Data in this exercise -
- - -
-- ==== Sys2Proof/Laws/Memory.lean ====
section
/-! SUPPORT. Storage spaces: read after write, that every write keeps the canonical form, and that canonical spaces with equal reads are equal data. -/

namespace Sys2Proof.Machine

theorem Mem.read_write_same (m : Mem) (a : Nat) (b : Byte) : (m.write a b).read a = some b := by
  induction m with
  | nil => simp [Mem.write, Mem.read]
  | cons p m ih =>
    obtain ⟨k, v⟩ := p
    simp only [Mem.write]
    split
    · simp [Mem.read]
    · split
      · simp [Mem.read]
      · simp only [Mem.read]
        rw [if_neg (by omega), ih]

theorem Mem.read_write_other (m : Mem) {a c : Nat} (b : Byte) (h : c ≠ a) : (m.write a b).read c = m.read c := by
  induction m with
  | nil => simp [Mem.write, Mem.read, Ne.symm h]
  | cons p m ih =>
    obtain ⟨k, v⟩ := p
    simp only [Mem.write]
    split
    · simp [Mem.read, Ne.symm h]
    · split
      · next h1 => subst h1; simp [Mem.read, Ne.symm h]
      · simp only [Mem.read, ih]

theorem Mem.read_write (m : Mem) (a c : Nat) (b : Byte) :
    (m.write a b).read c = if c = a then some b else m.read c := by
  split
  · next h => subst h; exact Mem.read_write_same m c b
  · next h => exact Mem.read_write_other m b h

theorem Mem.mem_write {m : Mem} {a : Nat} {b : Byte} {x : Nat × BitVec 8} (h : x ∈ m.write a b) :
    x = (a, b) ∨ x ∈ m := by
  induction m with
  | nil => simpa [Mem.write] using h
  | cons p m ih =>
    obtain ⟨k, v⟩ := p
    simp only [Mem.write] at h
    split at h
    · simpa using h
    · split at h
      · rcases List.mem_cons.1 h with h | h
        · exact .inl h
        · exact .inr (List.mem_cons_of_mem _ h)
      · rcases List.mem_cons.1 h with h | h
        · exact .inr (by simp [h])
        · exact (ih h).imp id (List.mem_cons_of_mem _)

theorem Mem.write_wf {m : Mem} (h : m.wf) (a : Nat) (b : Byte) : (m.write a b).wf := by
  induction m with
  | nil => simp [Mem.write, Mem.wf]
  | cons p m ih =>
    obtain ⟨k, v⟩ := p
    obtain ⟨h1, h2⟩ := List.pairwise_cons.1 h
    simp only [Mem.write]
    split
    · next hlt =>
      refine List.pairwise_cons.2 ⟨fun x hx => ?_, h⟩
      rcases List.mem_cons.1 hx with rfl | hx
      · exact hlt
      · exact Nat.lt_trans hlt (h1 x hx)
    · split
      · next he => subst he; exact List.pairwise_cons.2 ⟨h1, h2⟩
      · next hn he =>
        refine List.pairwise_cons.2 ⟨fun x hx => ?_, ih h2⟩
        rcases Mem.mem_write hx with rfl | hx
        · show k < a; omega
        · exact h1 x hx

theorem Mem.write_below {m : Mem} {n : Nat} (h : m.below n) {a : Nat} (ha : a < n) (b : Byte) :
    (m.write a b).below n := by
  intro x hx
  rcases Mem.mem_write hx with rfl | hx
  · exact ha
  · exact h x hx

theorem Mem.writeFrom_wf {m : Mem} (h : m.wf) (a : Nat) (bs : List Byte) : (m.writeFrom a bs).wf := by
  induction bs generalizing m a with
  | nil => exact h
  | cons b bs ih => exact ih (Mem.write_wf h a b) (a + 1)

theorem Mem.writeFrom_below {m : Mem} {n : Nat} (h : m.below n) (a : Nat) (bs : List Byte) (hn : a + bs.length ≤ n) :
    (m.writeFrom a bs).below n := by
  induction bs generalizing m a with
  | nil => exact h
  | cons b bs ih =>
    simp only [List.length_cons] at hn
    exact ih (Mem.write_below h (by omega) b) (a + 1) (by omega)

theorem Mem.read_writeFrom_outside (m : Mem) (a c : Nat) (bs : List Byte) (h : c < a ∨ a + bs.length ≤ c) :
    (m.writeFrom a bs).read c = m.read c := by
  induction bs generalizing m a with
  | nil => rfl
  | cons b bs ih =>
    simp only [List.length_cons] at h
    simp only [Mem.writeFrom]
    rw [ih _ _ (by omega), Mem.read_write_other _ _ (by omega)]

theorem Mem.read_writeFrom_inside (m : Mem) (a k : Nat) (bs : List Byte) (h : k < bs.length) :
    (m.writeFrom a bs).read (a + k) = bs[k]? := by
  induction bs generalizing m a k with
  | nil => simp at h
  | cons b bs ih =>
    simp only [Mem.writeFrom]
    cases k with
    | zero => rw [Mem.read_writeFrom_outside _ _ _ _ (by omega)]; simp [Mem.read_write_same]
    | succ k =>
      simp only [List.length_cons] at h
      rw [show a + (k + 1) = (a + 1) + k by omega, ih _ _ _ (by omega)]
      simp

theorem Mem.read_of_mem {m : Mem} (h : m.wf) {x : Nat × BitVec 8} (hx : x ∈ m) : m.read x.1 = some x.2 := by
  induction m with
  | nil => simp at hx
  | cons p m ih =>
    obtain ⟨k, v⟩ := p
    obtain ⟨h1, h2⟩ := List.pairwise_cons.1 h
    rcases List.mem_cons.1 hx with rfl | hx
    · simp [Mem.read]
    · have := h1 x hx
      simp only [Mem.read]
      rw [if_neg (by simp only at this; omega), ih h2 hx]

theorem Mem.mem_of_read {m : Mem} {a : Nat} {b : Byte} (h : m.read a = some b) : (a, b) ∈ m := by
  induction m with
  | nil => simp [Mem.read] at h
  | cons p m ih =>
    obtain ⟨k, v⟩ := p
    simp only [Mem.read] at h
    split at h
    · next hk => subst hk; simp_all
    · exact List.mem_cons_of_mem _ (ih h)

end Sys2Proof.Machine
end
- - -
Across the entries above, find each line with the word "simpa" and please copy it out.

Answer -
  | nil => simpa [Mem.write] using h
    · simpa using h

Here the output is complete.